Encantada com o feito, deixei o álcool pra lá e passei a apreciar a cena. Acocorada ao lado de uma fogueirinha, sentindo seu calor insuportavelmente gratificante no rosto e, nas costas, o sol de quase meio dia. Era um fogão! As labaredinhas dançavam como a juba de um leão ao vento. Até que uma delas se aproximou demais do álcool me fazendo prestar atenção nele. Que sorte! Ou seria o Leão do ascendente? O frasco já se deformava por causa do calor da fogueira. Num movimento reflexo, peguei a garrafa e a afastei do fogo, mas o inevitável aconteceu. Quatro, dos cinco dedos da mão esquerda se queimaram no plástico quase derretido. Não chorei. Nem quis chorar. Mas doeu que só. Como o fogo já se despedia, aproveitei os últimos segundos de sua companhia, acocorada perto dele, com a palma da mão pra cima, pros dedos não magoarem em nada.

           

Fim do espetáculo. Tampei o álcool prevendo o carão que levaria quando minha mãe visse aquilo. Não tinha me dado conta, mas ela me olhava do alpendre. Estava procurando pelo fósforo. Certamente, chegou depois do perigo, senão não teria ficado só olhando.

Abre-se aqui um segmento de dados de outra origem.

-- ==== Sys2Proof/Machine/Wire.lean ====
section
/-! DEFINITION. Dual-rail signalling (R350) and the words of payloads and bindings (R364, R375, R380). -/

namespace Sys2Proof.Machine

/-! ## Dual-rail signalling (R350) -/

/-- What one dual-rail pair carries. -/
inductive Rail where
  | spacer
  | value (b : Bool)
  | invalid
deriving DecidableEq, Repr, Inhabited
/-- The code of a pair of wires, true rail first (R350). -/
def railOf (t f : Bool) : Rail := if t then (if f then .invalid else .value true) else if f then .value false else .spacer
/-- The true and false rails that carry a bit. -/
def railDrive (b : Bool) : Bool × Bool := (b, !b)
/-- The nibble on four pairs, least significant first, once all four are valid. -/
def nibbleOf : List Rail → Option Nat
  | [.value a, .value b, .value c, .value d] => some (b2n a + 2 * b2n b + 4 * b2n c + 8 * b2n d)
  | _ => none
/-- The four phases of a handshake: what the sender drives, then the level of ACK that the receiver answers with. -/
def handshake (n : Nat) : List (List (Bool × Bool) × Bool) :=
  [((List.range 4).map fun i => railDrive (bit n i), true), (List.replicate 4 (false, false), false)]

/-! ## Payloads (R364, R375) -/

/-- The payload of a FAULT_REPORT: ticket and logical core, physical core and context, layer and operator, source, reel count, step count. -/
def reportWords (ticket lc pcore ctx layer oper source reel step : Nat) : List Nat :=
  [ticket % 2 ^ 18 * 2 ^ 14 + lc % 2 ^ 14, pcore % 2 ^ 16 * 2 ^ 16 + ctx % 2 ^ 12, layer % 2 ^ 16 * 2 ^ 16 + oper % 2 ^ 16, source % 2 ^ 20 * 2 ^ 12,
   reel % 2 ^ 32, bits reel 32 32, step % 2 ^ 32, bits step 32 32]
/-- The first payload word of an ACK: TYPE acknowledged, its SEQ, status (R364). -/
def ackWord (type seq status : Nat) : Nat := type % 256 * 2 ^ 24 + seq % 2 ^ 16 * 2 ^ 8 + status % 256
/-- The payload of a GSTOP_REL: the epoch and the activation count (R364). -/
def gstopRelWords (epoch a : Nat) : List Nat := [epoch % 2 ^ 32, a % 2 ^ 32, bits a 32 32]
/-- The header word of a STOP_TABLE: part, first index, count (R364). -/
def stopHeader (part first count : Nat) : Nat := part % 256 * 2 ^ 24 + first % 256 * 2 ^ 16 + count % 2 ^ 16
/-- A lane ID: die, port or optical engine, lane (R380). -/
def laneId (die port lane : Nat) : Nat := die % 128 * 2 ^ 9 + port % 16 * 2 ^ 5 + lane % 32
/-- A link word of a STOP_TABLE: link ID and the buffer's occupancy in flits (R364). -/
def linkWord (die port flits : Nat) : Nat := laneId die port 0 * 2 ^ 16 + flits % 2 ^ 16
/-- The four bytes that precede an MCTP packet on a management port, as a word: version 1 and the packet's length (R375). -/
def bindingHeader (len : Nat) : Nat := 1 * 2 ^ 28 + len % 2 ^ 16

/-! ## Digests (R135-R139) -/

/-- A digest record's 32 bytes as one number, byte 0 lowest (Table 4.2). -/
def digestNum (r : DigestRec) : Nat := packFields [(32, r.tensor), (32, r.pass), (48, r.count), (16, r.flags), (64, r.d0), (64, r.d1)]

end Sys2Proof.Machine
end

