/-- The unit of ticket `k` has failed with a primary cause: its ticket is in TRIAGE and its core is frozen (R30, R130). -/
abbrev State.triaged (t : State) (p k cause : Nat) : Prop := (t.ticket k).state = .triage ∧ (t.ticket k).primary = cause ∧ (t.core p).frozen = true

/-- No triage or re-placement is in progress or waits. -/
abbrev State.quiet (s : State) : Prop := s.sh.triages = [] ∧ s.sh.triageQ = [] ∧ s.sh.replaces = []

/-- The triage `x` is the only one, and no triage or re-placement waits. -/
abbrev State.alone (s : State) (x : Triage) : Prop := s.sh.triages = [x] ∧ s.sh.triageQ = [] ∧ s.sh.replaces = []

/-- A part of a unit's checks completes: with every part the ticket closes as passed (Table 5.2). -/
def State.partEnded (s t : State) (k part : Nat) : Prop :=
  if unitNeeds (s.unitDesc k) (s.ticket k).spec &&& ((s.ticket k).checks ||| part) = unitNeeds (s.unitDesc k) (s.ticket k).spec then
    (t.ticket k).state = .free ∧ (t.ticket k).last = if (s.ticket k).released then 2 else 1
  else (t.ticket k).checks = (s.ticket k).checks ||| part

/-- An event record is written between `s` and `t` (R460, R463): it takes the next sequence number and is in hub A's queue or staging buffer. -/
def State.recorded (s t : State) (code source p1 p2 p3 : Nat) : Prop :=
  t.sh.recSeq = (s.sh.recSeq + 1) % 2 ^ 32 ∧ ∃ r ∈ t.vatA.staging ++ t.vatA.writing, r.seq = s.sh.recSeq ∧ r.code = code ∧ r.source = source ∧
    r.p1 = p1 % 2 ^ 24 ∧ r.p2 = p2 % 2 ^ 24 ∧ r.p3 = p3 % 2 ^ 24

/-- An event of a source that its agent only counts: its class takes no NMI, BLK, PKG or PIN on each event (R230, R235). -/
def State.calm (s : State) (src : Nat) : Bool :=
  match classOf src with
  | some key => (s.cfg key).each % 16 == 0
  | none => false

/-- An event of a source that the Vat only counts: it takes no reaction on each event, and it does not cross its threshold, or takes no reaction and
    no fixed action there (R234, R235). -/
def State.steady (s : State) (src : Nat) : Bool :=
  match classOf src with
  | some key => (s.cfg key).each % 16 == 0 && ((s.bump src 1 s.now).2.isNone || ((s.cfg key).thresh % 16 == 0 && decide (64 ≤ key) && key != 235))
  | none => false

/-- A signature that does not verify: when AUTH_FAIL of the acting Vat's hub is only counted, the packet is answered with ST_DENIED and reason 3 (R419
    step 3, R422). -/
def State.deniesSignature (s t : State) (rq : Req) (opcode : Nat) : Prop :=
  ∀ v, s.acting = some v → s.steady (hubSource v 6) = true → t.answers rq opcode stDenied [(32, 3)]

/-- A class asks for no package reset, on each event or at its threshold (R230, R237). -/
abbrev State.noPkg (s : State) (key : Nat) : Prop := bit (s.cfg key).each 1 = false ∧ bit (s.cfg key).thresh 1 = false

/-- The count that a die's agent holds for a source at its first stage (R25). -/
def State.firstCount (s : State) (d src : Nat) : Nat := (tget {} (s.die d).first src).count

/-- The address of a register of a Vat's window (Table 0.4). -/
def vatAddr (h : Hub) (off : Nat) : Nat :=
  match h with
  | .a => 0xF0000000 + off
  | .b => 0xF0100000 + off

/-- The address of a register of a tap (R10). -/
def tapAddr (p off : Nat) : Nat := 0xE0006000 + (0x10000 * coreDie p + 0x100 * coreIndex p + off)

end Sys2Proof.Machine
end

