-- ==== Sys2Proof/Certificates/Slice0/Obligations.lean ====
section
/-! DEFINITION. The statements about the machine. -/

open Sys2Proof Sys2Proof.Machine

/-! ## Registers and windows (00, 16) -/

/-- Each register command completes with its own effect: a write stores, the reads that latch answer and latch, VAT_CPL_DATA is read and written at the
    selected die, and a forwarded access that has no answer ends in an error response.
    It rests on the model's choices of logs 7, 11, 59 and 84. -/
def Obligations.RegisterCommandsComplete : Prop :=
  (∀ s h pr tag (v : Word), (s.vat h).role = .active → privMeets pr .operator = true → bit s.sh.msiCtl 31 = false →
    Gives (.registerWrite ⟨vatAddr h 0x09C, 4, pr, tag⟩ v) s fun t => t.sh.msiFault = v.toNat ∧ Emits s t .writeDone) ∧
  (∀ s h pr tag, (s.vat h).role = .active →
    Gives (.registerLoRead ⟨vatAddr h 0x030, 4, pr, tag⟩) s fun t =>
      (t.vat h).reelHi = bits (s.dieReel (hubDie h)) 32 32 ∧ Emits s t (.readValue (BitVec.ofNat 32 (s.dieReel (hubDie h) % 2 ^ 32)))) ∧
  (∀ s p pr tag, s.served = true → validCore p = true → (s.die (coreDie p)).inReset = false → s.cstate p < 6 → s.tapMeets p .tenant pr tag = true →
    Gives (.mtpWmOperRead ⟨tapAddr p 0x44, 4, pr, tag⟩) s fun t =>
      (t.core p).wmLatch = s.wmSet p ∧
        Emits s t (.readValue (BitVec.ofNat 32 ((s.wmSet p).layer * 2 ^ 16 + (s.wmSet p).oper)))) ∧
  (∀ s p pr tag, s.served = true → validCore p = true → (s.die (coreDie p)).inReset = false → s.cstate p < 6 → s.tapMeets p .operator pr tag = true →
    Gives (.mtpStallLoRead ⟨tapAddr p 0x80, 4, pr, tag⟩) s fun t =>
      tget 0 (t.core p).hi 0x84 = bits (s.stallTime p (s.core p).stallSel) 32 32 ∧
        Emits s t (.readValue (BitVec.ofNat 32 (s.stallTime p (s.core p).stallSel % 2 ^ 32)))) ∧
  (∀ s h pr tag, s.activeHub = some h → privMeets pr .operator = true → (s.vat h).cplDie < 100 → (s.die (s.vat h).cplDie).inReset = false →
    Gives (.vatCplDataRead ⟨vatAddr h 0x0AC, 4, pr, tag⟩) s fun t =>
      (∃ f ∈ t.sh.fwds, f.die = (s.vat h).cplDie ∧ f.write = false ∧ f.start = s.reel) ∧
        ∃ x, Emits s t (.felt x) ∧ x.type = 0x80 ∧ x.dst = (s.vat h).cplDie ∧ x.words = [(s.vat h).epoch, 0, (s.vat h).cplOff * 4, 0, privRank pr]) ∧
  (∀ s h pr tag (v : Word), s.activeHub = some h → privMeets pr .operator = true → (s.vat h).cplDie < 100 →
    (s.die (s.vat h).cplDie).inReset = false →
    Gives (.vatCplDataWrite ⟨vatAddr h 0x0AC, 4, pr, tag⟩ v) s fun t =>
      (∃ f ∈ t.sh.fwds, f.die = (s.vat h).cplDie ∧ f.write = true ∧ f.start = s.reel) ∧
        ∃ x, Emits s t (.felt x) ∧ x.type = 0x80 ∧ x.dst = (s.vat h).cplDie ∧ x.words = [(s.vat h).epoch, 1, (s.vat h).cplOff * 4, v.toNat, privRank pr]) ∧
  (∀ s id, (∃ f ∈ s.sh.fwds, f.id = id) →
    Gives (.vatCplForwardTimeout id) s fun t => (∀ f ∈ t.sh.fwds, f.id ≠ id) ∧ Emits s t .errorResponse)

/-- The write-one-to-clear bits of VAT_CLEAR, the writes of MTP_CTRL and MTP_WIN_CMD, and a packet word complete with their effects.
    It rests on the model's choices of logs 7 and 84. -/
def Obligations.ControlWritesComplete : Prop :=
  (∀ s h pr tag, (s.vat h).role = .active → privMeets pr .operator = true →
    Gives (.vatClearReplAgree ⟨vatAddr h 0x0B8, 4, pr, tag⟩ 4) s (fun t => t.sh.replAgree = 0) ∧
    Gives (.vatClearPrivDeny ⟨vatAddr h 0x0B8, 4, pr, tag⟩ 2) s (fun t => (t.vat h).privDeny = 0) ∧
    Gives (.vatClearAptDrop ⟨vatAddr h 0x0B8, 4, pr, tag⟩ 1) s (fun t => t.sh.aptDrop = 0)) ∧
  (∀ s p pr tag (v : Word), s.served = true → validCore p = true → (s.die (coreDie p)).inReset = false → s.cstate p < 4 →
    s.tapMeets p .operator pr tag = true → (s.core p).lock = false → bit (s.cfg 209).each 1 = false → bit (s.cfg 209).thresh 1 = false →
    Gives (.seqCmpEnWrite ⟨tapAddr p 0x04, 4, pr, tag⟩ v) s fun t =>
      (t.core p).seqCmp = bit v.toNat 0 ∧ (t.core p).lock = bit v.toNat 31) ∧
  (∀ s p n k (v : Word), v.toNat % 4 = 1 → s.served = true → validCore p = true → (s.die (coreDie p)).inReset = false → s.cstate p < 4 → s.lcOf p = some n →
    (s.lc n).tag = some k → (s.die (coreDie p)).revoked.contains k = false → (s.ctx (k % 4096)).state ≠ 3 → (s.win p).opened = false →
    (s.win p).base + clampLen s.pkg.spad (s.win p).base (s.win p).len ≤ s.pkg.spad →
    s.inReamArea (coreDie p) (s.win p).base (clampLen s.pkg.spad (s.win p).base (s.win p).len) = false →
    Gives (.mtpWinCmdOpen ⟨tapAddr p 0xA8, 4, .tenant, some k⟩ v) s fun t =>
      (t.win p).opened = true ∧ (t.win p).owner = k ∧ (t.win p).plan = false ∧ (t.win p).len = clampLen s.pkg.spad (s.win p).base (s.win p).len) ∧
  (∀ s p n (v : Word), v.toNat % 4 = 2 → s.served = true → validCore p = true → (s.die (coreDie p)).inReset = false → s.cstate p < 4 → s.lcOf p = some n →
    (s.win p).opened = true →
    Gives (.mtpWinCmdClose ⟨tapAddr p 0xA8, 4, .operator, none⟩ v) s fun t =>
      (t.win p).opened = false ∧ (t.win p).gen = ((s.win p).gen + 1) % 256) ∧
  (∀ s h n i pr tag (v : Word), s.acting = some h → n < 64 → i < 128 → (tget {} s.sh.slots n).state ≠ 2 →
    (∀ k : ApSlot, k.packet = tset 0 (tget {} s.sh.slots n).packet i v → startWord k ≠ i * 4) →
    Gives (.aperturePacketWrite ⟨vatAddr h (0x80000 + n * 0x200 + i * 4), 4, pr, tag⟩ v) s fun t =>
      (tget {} t.sh.slots n).state = 1 ∧ tget 0 (tget {} t.sh.slots n).packet i = v)
/-! ## Sessions, keys, contexts (13) -/
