-- ==== Sys2Proof/Laws/KeepsParts.lean ====
section
/-! SUPPORT. Each function of the machine keeps what `Keeps` says: the operations of the parts, first half. -/

namespace Sys2Proof.Machine

set_option linter.unusedTactic false
set_option linter.unreachableTactic false
set_option linter.unusedVariables false

variable {kp : Bool} {s0 s : State}
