-- ==== Sys2Proof/Laws/KeepsUnits.lean ====
section
/-! SUPPORT. Each function of the machine keeps what `Keeps` says: the operations of the parts, second half. -/

namespace Sys2Proof.Machine

set_option linter.unusedTactic false
set_option linter.unreachableTactic false
set_option linter.unusedVariables false

variable {kp : Bool} {s0 s : State}
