-- ==== Sys2Proof/Laws/KeepsCommands.lean ====
section
/-! SUPPORT. Each command keeps what `Keeps` says; KEY_ENROLL, KEY_REVOKE and LIFECYCLE_SET, which change the keys or the life-cycle state, without `kp`. -/

namespace Sys2Proof.Machine

set_option linter.unusedTactic false
set_option linter.unreachableTactic false
set_option linter.unusedVariables false

variable {kp : Bool} {s0 s : State}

Desconfiada, olhei pra ela baixando a cabeça, assumindo. Quando ela viu a garrafa deformada, veio ligeira ao meu encontro. Sentiu o calor da garrafa, que já não era de queimar, guardou o fósforo no bolso do vestido bege e me olhou sorrindo. Ainda não aliviada lhe mostrei meus dedinhos já com lindas bolhas de água estufando as digitais. Ela olhou, sorriu de novo, balançando a cabeça como se dissesse “não tem jeito” e disse pela milionésima vez: quem brinca com fogo, uma hora acaba se queimando!


É, me queimei mesmo, mas não tenho dúvidas de que fui salva pelo leão que ascende sempre quando é hora de nascer.